In 2022, Clark County—home to the famous Las Vegas Strip—implemented regulations limiting short-term rental licenses to 1 percent of total housing units and forbidding short-term rentals within 1,000 feet of each other and 2,500 feet from hotel-casinos. The county only accepted new license applications through a lottery system.
These and other restrictions introduced by other localities are discouraging homeowners and investors who want to rent out their properties, many of whom, Redfin said, would rather opt for selling them now.
4: Dwindling Tourism And Falling Casinos Revenues
As economic uncertainty grows in the country as a response to the Trump administration’s most radical policies, fewer people are visiting Las Vegas—the kind of place where tourists go to blow off some steam and lighten their wallets.
The number of visitors to Vegas dropped 11.3 percent in June compared to a year earlier, according to the Las Vegas Convention and Visitors Authority, as Americans are more cautious of their spending. Part of this slowdown, however, is also due to a drop in Canadian visitors thrown off by the Trump administration’s tariffs against their country, according to NPR.

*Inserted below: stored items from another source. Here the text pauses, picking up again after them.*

@[simp] theorem State.shift_mem (f : Instr → Bool) (n : Nat) (s : State) : (State.shift f n s).mem = s.mem := by
  unfold State.shift
  rw [foldl_mem _ _ _ fun t b => by simp]
  simp
@[simp] theorem State.landS_mem (L : Nat) (d : Fin 64) (v : Word) (tag : Tag) (s : State) : (State.landS L d v tag s).mem = s.mem := by
  unfold State.landS
  split <;> simp
@[simp] theorem State.landP_mem (L : Nat) (d : Fin 32) (m v : LaneMask) (tag : Tag) (s : State) : (State.landP L d m v tag s).mem = s.mem := by
  unfold State.landP
  split <;> simp
@[simp] theorem State.landV_mem (L : Nat) (d : Nat) (m : LaneMask) (x : Lanes) (tag : Tag) (s : State) : (State.landV L d m x tag s).mem = s.mem := by
  simp [State.landV]
@[simp] theorem State.wakeHarvest_mem (n : Nat) (s : State) : (State.wakeHarvest n s).mem = s.mem := by
  unfold State.wakeHarvest
  split <;> simp
@[simp] theorem State.addRecord_mem (r : ErrRecord) (s : State) : (State.addRecord r s).mem = s.mem := by
  unfold State.addRecord
  split <;> simp
@[simp] theorem State.capture_mem (p k e : Nat) (s : State) : (State.capture p k e s).mem = s.mem := by
  simp [State.capture]
@[simp] theorem State.landResult_mem (l : Landing) (s : State) : (State.landResult l s).mem = s.mem := by
  simp [State.landResult]
@[simp] theorem State.landDrain_mem (r : DrainLand) (l : Landing) (s : State) : (State.landDrain r l s).mem = s.mem := by
  simp [State.landDrain]
@[simp] theorem State.releaseDust_mem (p k d : Nat) (s : State) : (State.releaseDust p k d s).mem = s.mem := by
  unfold State.releaseDust
  dsimp only
  rw [State.updCtx_mem, foldl_mem _ _ _ fun t x => by simp, foldl_mem _ _ _ fun t x => by simp]
@[simp] theorem State.profile_mem (p kind : Nat) (e : List Byte) (s : State) : (State.profile p kind e s).mem = s.mem := by
  simp only [State.profile]
  (repeat' split) <;> simp
@[simp] theorem State.snag_mem (p k cause lost bundle : Nat) (s : State) : (State.snag p k cause lost bundle s).mem = s.mem := by
  simp only [State.snag]
  (repeat' split) <;> simp
@[simp] theorem State.endSnag_mem (p k : Nat) (s : State) : (State.endSnag p k s).mem = s.mem := by
  unfold State.endSnag
  split <;> simp
@[simp] theorem State.trapStop_mem (p k b : Nat) (r : ErrRecord) (s : State) : (State.trapStop p k b r s).mem = s.mem := by
  simp only [State.trapStop]
  (repeat' split) <;> simp
@[simp] theorem State.trapAt_mem (p k b : Nat) (r : ErrRecord) (s : State) : (State.trapAt p k b r s).mem = s.mem := by
  simp [State.trapAt]
@[simp] theorem State.takeTrap_mem (r : ErrRecord) (s : State) : (State.takeTrap r s).mem = s.mem := by
  simp [State.takeTrap]
@[simp] theorem State.rollback_mem (r : ErrRecord) (s : State) : (State.rollback r s).mem = s.mem := by
  simp [State.rollback]
@[simp] theorem State.recoverable_mem (r : ErrRecord) (s : State) : (State.recoverable r s).mem = s.mem := by
  unfold State.recoverable
  split <;> simp
@[simp] theorem State.spillCount_mem (off n : Nat) (s : State) : (State.spillCount off n s).mem = s.mem := by
  simp [State.spillCount]
@[simp] theorem State.storeCells_mem (sp idx : Nat) (cs : List Host.Cell) (s : State) : (State.storeCells sp idx cs s).mem = s.mem := by
  simp [State.storeCells]
@[simp] theorem State.spillCounts_mem (a : AddrReg) (ps : List (Int × Nat)) (s : State) : (State.spillCounts a ps s).mem = s.mem := by
  unfold State.spillCounts
  split <;> simp
@[simp] theorem State.engineStart_mem (s : State) : (State.engineStart s).mem = s.mem := by
  unfold State.engineStart
  split <;> simp
@[simp] theorem State.touch_mem (key : Nat → CipherKey) (addrs : List Nat) (s : State) : (State.touch key addrs s).mem = s.mem := by
  simp only [State.touch]
  (repeat' split) <;> simp
@[simp] theorem State.rekeyWhole_mem (fs : List Nat) (s : State) : (State.rekeyWhole fs s).mem = s.mem := by
  simp [State.rekeyWhole]
@[simp] theorem State.doom_mem (p k : Nat) (r : ErrRecord) (s : State) : (State.doom p k r s).mem = s.mem := by
  simp [State.doom]
@[simp] theorem State.doomOf_mem (p k tag : Nat) (r : ErrRecord) (s : State) : (State.doomOf p k tag r s).mem = s.mem := by
  simp [State.doomOf]
@[simp] theorem State.trapNow_mem (p k : Nat) (r : ErrRecord) (s : State) : (State.trapNow p k r s).mem = s.mem := by
  unfold State.trapNow
  split <;> simp
@[simp] theorem State.startCopy_mem (c : CopyCmd) (start : Nat) (s : State) : (State.startCopy c start s).mem = s.mem := by
  simp [State.startCopy]
@[simp] theorem State.startChain_mem (p : Nat) (h : Chain) (s : State) : (State.startChain p h s).mem = s.mem := by
  simp [State.startChain]
@[simp] theorem State.kickCopy_mem (p : Nat) (s : State) : (State.kickCopy p s).mem = s.mem := by
  simp only [State.kickCopy]
  (repeat' split) <;> simp
@[simp] theorem State.enqueueCopy_mem (p : Nat) (q : CopyCmd ⊕ Chain) (s : State) : (State.enqueueCopy p q s).mem = s.mem := by
  simp [State.enqueueCopy]
@[simp] theorem State.endChain_mem (p t : Nat) (s : State) : (State.endChain p t s).mem = s.mem := by
  simp [State.endChain]
@[simp] theorem State.chainFault_mem (p : Nat) (h : Chain) (r : ErrRecord) (s : State) : (State.chainFault p h r s).mem = s.mem := by
  simp [State.chainFault]
@[simp] theorem State.chainTo_mem (p : Nat) (h : Chain) (pos : Nat) (s : State) : (State.chainTo p h pos s).mem = s.mem := by
  simp [State.chainTo]
@[simp] theorem State.chainBad_mem (p : Nat) (h : Chain) (s : State) : (State.chainBad p h s).mem = s.mem := by
  simp [State.chainBad]
@[simp] theorem State.chainEnd_mem (p : Nat) (s : State) : (State.chainEnd p s).mem = s.mem := by
  unfold State.chainEnd
  exact State.onChain_mem _ _ _ fun h t => by dsimp only; split <;> simp
@[simp] theorem State.chainCopy_mem (p : Nat) (s : State) : (State.chainCopy p s).mem = s.mem := by
  unfold State.chainCopy
  refine State.onChain_mem _ _ _ fun h t => ?_
  dsimp only
  (repeat' split) <;> simp
@[simp] theorem State.chainLoop_mem (p : Nat) (s : State) : (State.chainLoop p s).mem = s.mem := by
  unfold State.chainLoop
  refine State.onChain_mem _ _ _ fun h t => ?_
  dsimp only
  (repeat' split) <;> simp
@[simp] theorem State.chainSkipp_mem (p : Nat) (s : State) : (State.chainSkipp p s).mem = s.mem := by
  unfold State.chainSkipp
  refine State.onChain_mem _ _ _ fun h t => ?_
  dsimp only
  (repeat' split) <;> simp
@[simp] theorem State.chainSkipf_mem (p : Nat) (s : State) : (State.chainSkipf p s).mem = s.mem := by
  unfold State.chainSkipf
  refine State.onChain_mem _ _ _ fun h t => ?_
  dsimp only
  (repeat' split) <;> simp
@[simp] theorem State.chainReserved_mem (p : Nat) (s : State) : (State.chainReserved p s).mem = s.mem := by
  unfold State.chainReserved
  exact State.onChain_mem _ _ _ fun h t => by simp
@[simp] theorem State.chainEntry_mem (p : Nat) (h : Chain) (s : State) : (State.chainEntry p h s).mem = s.mem := by
  simp only [State.chainEntry]
  (repeat' split) <;> simp
@[simp] theorem State.drew_mem (am : LaneMask) (s : State) : (State.drew am s).mem = s.mem := by
  simp [State.drew]
@[simp] theorem State.mapEntries_mem (n : Nat) (p : TEntry → Bool) (f : TEntry → TEntry) (s : State) : (State.mapEntries n p f s).mem = s.mem := by
  simp [State.mapEntries]
@[simp] theorem State.regen_mem (n : Nat) (e : TEntry) (old gen : Nat) (taint : Bool) (s : State) : (State.regen n e old gen taint s).mem = s.mem := by
  simp [State.regen]
@[simp] theorem State.updRec_mem (n : Nat) (e : TEntry) (f : TRec → TRec) (s : State) : (State.updRec n e f s).mem = s.mem := by
  simp [State.updRec]
@[simp] theorem State.dropSwatch_mem (n : Nat) (e : TEntry) (s : State) : (State.dropSwatch n e s).mem = s.mem := by
  simp [State.dropSwatch]
@[simp] theorem State.setEntry_mem (p t : Nat) (e : TEntry) (s : State) : (State.setEntry p t e s).mem = s.mem := by
  simp [State.setEntry]
@[simp] theorem State.modEntry_mem (p t : Nat) (f : TEntry → TEntry) (s : State) : (State.modEntry p t f s).mem = s.mem := by
  simp [State.modEntry]
@[simp] theorem State.giveEntry_mem (p k t : Nat) (e : TEntry) (s : State) : (State.giveEntry p k t e s).mem = s.mem := by
  unfold State.giveEntry
  split <;> simp
@[simp] theorem State.beginLend_mem (m : TrowelMove) (s : State) : (State.beginLend m s).mem = s.mem := by
  simp only [State.beginLend]
  (repeat' split) <;> simp
@[simp] theorem State.beginRemote_mem (t grant flag : Nat) (s : State) : (State.beginRemote t grant flag s).mem = s.mem := by
  simp [State.beginRemote]
@[simp] theorem State.finishLend_mem (m : TrowelMove) (s : State) : (State.finishLend m s).mem = s.mem := by
  simp only [State.finishLend]
  (repeat' split) <;> simp
@[simp] theorem State.mayMigrate_mem (n grant : Nat) (out : Bool) (space loc count : Nat) (s : State) : (State.mayMigrate n grant out space loc count s).mem = s.mem := by
  simp only [State.mayMigrate]
  (repeat' split) <;> simp [apply_ite]
@[simp] theorem State.beginReturn_mem (p key : Nat) (s : State) : (State.beginReturn p key s).mem = s.mem := by
  simp only [State.beginReturn]
  (repeat' split) <;> simp
@[simp] theorem State.reachHome_mem (p key : Nat) (s : State) : (State.reachHome p key s).mem = s.mem := by
  simp only [State.reachHome]
  (repeat' split) <;> simp
@[simp] theorem State.beginShare_mem (p k t : Nat) (e : TEntry) (s : State) : (State.beginShare p k t e s).mem = s.mem := by
  simp [State.beginShare]
@[simp] theorem State.beginUnshare_mem (e : TEntry) (p t : Nat) (s : State) : (State.beginUnshare e p t s).mem = s.mem := by
  simp [State.beginUnshare]
@[simp] theorem State.beginUnswatch_mem (e : TEntry) (s : State) : (State.beginUnswatch e s).mem = s.mem := by
  simp [State.beginUnswatch]
@[simp] theorem State.beginClean_mem (e : TEntry) (zero : Bool) (s : State) : (State.beginClean e zero s).mem = s.mem := by
  unfold State.beginClean
  split <;> simp
@[simp] theorem State.updGroup_mem (g : Nat) (f : Group → Group) (s : State) : (State.updGroup g f s).mem = s.mem := by
  simp [State.updGroup]
@[simp] theorem State.onIssuer_mem (a : AggWork) (f : Ctx → Ctx) (s : State) : (State.onIssuer a f s).mem = s.mem := by
  simp [State.onIssuer]
@[simp] theorem State.aggTrap_mem (a : AggWork) (code : Nat) (a0 a1 : Word) (addr : Option (Nat × Nat × Nat)) (s : State) : (State.aggTrap a code a0 a1 addr s).mem = s.mem := by
  simp only [State.aggTrap]
  (repeat' split) <;> simp
@[simp] theorem State.takeShares_mem (custody swatches : List TEntry) (s : State) : (State.takeShares custody swatches s).mem = s.mem := by
  simp [State.takeShares]
@[simp] theorem State.returnShares_mem (a : AggWork) (s : State) : (State.returnShares a s).mem = s.mem := by
  simp [State.returnShares]
@[simp] theorem State.updRound_mem (g key : Nat) (f : Round → Round) (s : State) : (State.updRound g key f s).mem = s.mem := by
  simp [State.updRound]
@[simp] theorem State.endAgg_mem (a : AggWork) (s : State) : (State.endAgg a s).mem = s.mem := by
  simp [State.endAgg]
@[simp] theorem State.lateAgg_mem (a : AggWork) (s : State) : (State.lateAgg a s).mem = s.mem := by
  unfold State.lateAgg
  split <;> simp
@[simp] theorem State.closeNext_mem (g : Nat) (s : State) : (State.closeNext g s).mem = s.mem := by
  unfold State.closeNext
  split <;> simp
@[simp] theorem State.decideMember_mem (e : Group) (a : AggWork) (s : State) : (State.decideMember e a s).1.mem = s.mem := by
  simp only [State.decideMember]
  (repeat' split) <;> simp
@[simp] theorem State.timeoutNotice_mem (e : Group) (g k absent : Nat) (inc : List AggWork) (s : State) : (State.timeoutNotice e g k absent inc s).mem = s.mem := by
  simp only [State.timeoutNotice]
  (repeat' split) <;> simp [apply_ite]
@[simp] theorem State.closeRound_mem (g key : Nat) (s : State) : (State.closeRound g key s).mem = s.mem := by
  have hd : ∀ (e : Group) (l : List AggWork) (u : State × List AggWork), (l.foldl (fun (t : State × List AggWork) a =>
      ((t.1.decideMember e a).1, if (t.1.decideMember e a).2 then t.2 ++ [a] else t.2)) u).1.mem = u.1.mem := by
    intro e l
    induction l with
    | nil => intro u; rfl
    | cons a r ih => intro u; rw [List.foldl_cons, ih]; simp
  unfold State.closeRound
  split
  · rfl
  · extract_lets e order s1 d inc s2 absent audit s3 s4 s5
    have h2 : s2.mem = s.mem := hd _ _ _
    have h4 : s4.mem = s.mem := by simp [s4, s3, h2]
    have h5 : s5.mem = s.mem := by simp only [s5]; split <;> simp [h4]
    simp [h5]
@[simp] theorem State.openRound_mem (e : Group) (w : AggWork) (s : State) : (State.openRound e w s).mem = s.mem := by
  simp only [State.openRound]
  (repeat' split) <;> simp
@[simp] theorem State.staleAgg_mem (e : Group) (w : AggWork) (s : State) : (State.staleAgg e w s).mem = s.mem := by
  unfold State.staleAgg
  split <;> simp
@[simp] theorem State.leaveRounds_mem (n : Nat) (s : State) : (State.leaveRounds n s).mem = s.mem := by
  simp [State.leaveRounds]
@[simp] theorem State.leaveRound_mem (g key member : Nat) (s : State) : (State.leaveRound g key member s).mem = s.mem := by
  simp [State.leaveRound]
@[simp] theorem State.updChan_mem (n ch : Nat) (f : ChanRec → ChanRec) (s : State) : (State.updChan n ch f s).mem = s.mem := by
  simp [State.updChan]
@[simp] theorem State.updLink_mem (p id : Nat) (f : LinkCmd → LinkCmd) (s : State) : (State.updLink p id f s).mem = s.mem := by
  simp [State.updLink]
@[simp] theorem State.reserveTiles_mem (l : LinkCmd) (q total n : Nat) (s : State) : (s.reserveTiles l q total n).mem = s.mem := by
  induction n with
  | zero => rfl
  | succ n ih =>
    unfold State.reserveTiles
    dsimp only
    split
    · rw [State.updLink_mem, State.updCore_mem, ih]
    · exact ih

“Convention attendance also fell 10.7 percent and hotel occupancy declined 6.6 percent,” Anthony Smith, senior economist at Realtor.com, told Newsweek. “For a metro area so heavily dependent on leisure and hospitality, weaker tourism directly affects local job stability, household income, and ultimately, the pool of prospective homebuyers.”
5: Historical Volatility
Las Vegas’ housing market has historically been vulnerable to ups and downs, as it is considered particularly volatile. The city’s market crashed during the 2008 financial crisis, but bounced back during the pandemic when an influx of Californians sought homes in the neighboring state. Now, this slowdown could just be the result of this recent climb.
What Can Vegas Expect In The Coming Months?

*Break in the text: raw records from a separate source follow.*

theorem subExtra_zero_or_two (x : Ctx) (am : LaneMask) (F : Fmt) (vs : List Lanes) :
    subExtra x am F vs = 0 ∨ subExtra x am F vs = 2 := by
  unfold subExtra
  split
  · exact .inr rfl
  · exact .inl rfl

/-- The capability bit that a reduction needs (R122). -/
def redCap (o : RedOp) : W32 :=
  match redFloat o with
  | some f => FFmt.cap f
  | none => capBit 18

/-- The reductions of the lane groups, in every lane of their group (R134). -/
def redLanes (s : State) (am : LaneMask) (o : RedOp) (a : Fin 32) (l : Nat) : W32 :=
  if l < 128 then redGroup o s.core.ctx.flushes am (s.core.ctx.rv a.val) (l / 16) else 0

/-- The further cycles of a floating-point reduction that involves a subnormal (R86). -/
def redExtra (s : State) (am : LaneMask) (o : RedOp) (a : Fin 32) : Nat :=
  match redFloat o with
  | some f => subExtra s.core.ctx am (FFmt.fmt f) [s.core.ctx.rv a.val, lanesOf (redLanes s am o a)]
  | none => 0

theorem redExtra_zero_or_two (s : State) (am : LaneMask) (o : RedOp) (a : Fin 32) : redExtra s am o a = 0 ∨ redExtra s am o a = 2 := by
  unfold redExtra
  split
  · exact subExtra_zero_or_two _ _ _ _
  · exact .inl rfl

theorem redExtra_integer {s : State} {am : LaneMask} {o : RedOp} {a : Fin 32} (integer : redFloat o = none) : redExtra s am o a = 0 := by
  simp only [redExtra, integer]

/-- R134. Six cycles, or eight for a subnormal. -/
theorem exec_vred {s : State} {g : Gate} {m : Fin 8} {o : RedOp} (d a : Fin 32) (runs : VectorRuns s g m (redCap o)) :
    exec (.vred g m o d a) s =
      vectorOut s g m (6 + redExtra s (s.core.ctx.active g m) o a) d 32 o.fmtCode (redLanes s (s.core.ctx.active g m) o a) := by
  obtain ⟨active, serves⟩ := runs
  have grouped : redLanes s (s.core.ctx.active g m) o a = fun l =>
      ((List.range 8).map (redGroup o s.core.ctx.flushes (s.core.ctx.active g m) (s.core.ctx.rv a.val)))[l / 16]?.getD 0 :=
    funext fun l => (getD_map_range_group _ l).symm
  simp only [redExtra, grouped]
  change execVred g m o d a s = _
  exact State.vec_go _ active serves

/-! ## Skim bits and random draws (R139, R302, R303) -/

section
variable {s : State} {g : Gate} {m : Fin 8} (runs : VectorRuns s g m 0)
include runs

/-- R139. vskim writes the skim bits of its active lanes below 64, if any. -/
theorem exec_vskim (p : Fin 32) :
    exec (.vskim g m p) s = .next (if (s.core.ctx.active g m).setWidth 64 = 0 then s else
      inFlight s 2 (.skim ((s.core.ctx.active g m).setWidth 64) ((s.core.ctx.rp p).setWidth 64)) 0) := by
  obtain ⟨active, serves⟩ := runs
  change execVskim g m p s = _
  exact State.vec_go _ active serves

/-- R303. vrand answers the bits drawn. -/
theorem exec_vrand (d : Fin 32) :
    exec (.vrand g m d) s = .next ((vectorTo s 2 d (s.core.ctx.active g m) (lanesOf fun l => drawAt s (s.core.ctx.active g m) l)
      (s.vecTag 41 0)).drew (s.core.ctx.active g m)) := by
  obtain ⟨active, serves⟩ := runs
  change execVrand g m d s = _
  exact State.vec_go _ active serves

/-- R303. vbern answers, lane by lane, whether the low sixteen bits drawn are below the count in a scalar register. -/
theorem exec_vbern (p : Fin 32) (x : Fin 64) :
    exec (.vbern g m p x) s = .next ((predTo s 2 p (s.core.ctx.active g m)
      (maskOf fun l => decide ((drawAt s (s.core.ctx.active g m) l).toNat % 65536 < min (s.core.ctx.rs x).toNat 65536))
      (s.vecTag 40 0)).drew (s.core.ctx.active g m)) := by
  obtain ⟨active, serves⟩ := runs
  change execVbern g m p x s = _
  exact State.vec_go _ active serves

end

/-- A predicate result draws nothing. -/
theorem predTo_draws (s : State) (L : Nat) (p : Fin 32) (m v : LaneMask) (tag : Tag) : (predTo s L p m v tag).draws = s.draws := by
  unfold predTo
  split <;> rfl

/-- Draws change nothing but their count. -/
theorem drew_with_draws (am : LaneMask) (t : State) : { t.drew am with draws := t.draws } = t := by
  simp only [State.drew]

/-- R302. What a slot with draws leaves is what it leaves without them, but for the draws of its active lanes. -/
theorem next_of_drew {o : Out} {s t : State} {am : LaneMask} (answers : o = .next (t.drew am)) (same : t.draws = s.draws) :
    ∃ u, o = .next u ∧ u.draws = s.draws + popCount 128 am.toNat ∧ { u with draws := s.draws } = t := by
  rw [← same]
  exact ⟨_, answers, rfl, drew_with_draws am t⟩

/-- Reductions, the skim vector and the draws, each by what its slot answers. -/
theorem vectorReduceDraw : Claim.VectorReduceDraw := by
  intro s g m o d a p x
  refine ⟨fun runs => ?vred, fun runs => ⟨fun low => ?skim, fun high => ?noSkim, ?vrand, ?vbern⟩⟩
  case vred => exact ⟨redExtra s (s.core.ctx.active g m) o a, redExtra_zero_or_two s _ o a, redExtra_integer, exec_vred d a runs⟩
  case skim => rw [exec_vskim runs, if_neg low]
  case noSkim => rw [exec_vskim runs, if_pos high]
  case vrand => exact next_of_drew (exec_vrand runs d) rfl
  case vbern => exact next_of_drew (exec_vbern runs p x) (predTo_draws s 2 p _ _ _)

/-- Settles O16: the conversions, then the reductions and draws. -/
theorem vectorConvertReduceDraw : Obligations.VectorConvertReduceDraw := ⟨vectorConvert, vectorReduceDraw⟩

Thanks to the recent pileup of supply and slow demand, Las Vegas may now be one of the most buyer-friendly markets in the U.S.—something that locals should take advantage of.
“Las Vegas is feeling the effects of affordability pressures and elevated mortgage rates more acutely than many other markets, partly because the city’s economy is dependent on a slowing tourism industry,” Zhao in the recent Redfin report.

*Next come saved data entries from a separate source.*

-- ==== Sys2Proof/Machine/Core.lean ====
section
/-! DEFINITION. The machine behind the host's interface. -/

def Sys2Proof.core : Host.Core :=
  { State := Sys2Proof.Machine.State, Fault := Sys2Proof.Machine.Fault,
    Refusal := Sys2Proof.Machine.Refusal, step := Sys2Proof.Machine.step,
    reset := Sys2Proof.Machine.State.reset }
end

“With so many homes on the market—and so many sitting for so long—buyers can take their time choosing from a plethora of options, and they may be able to negotiate prices down. And now that mortgage rates have dropped near their lowest level in 10 months, Las Vegas buyers may be able to snag a meaningfully lower monthly payment.”
Tania Jhayem, a realtor at Urban Nest and proud resident of Las Vegas for over 35 years, told Newsweek that she expects the market to bounce back. “With the Fed expected to slightly lower rates soon, we’re hopeful this momentum continues and helps balance out inventory,” she said.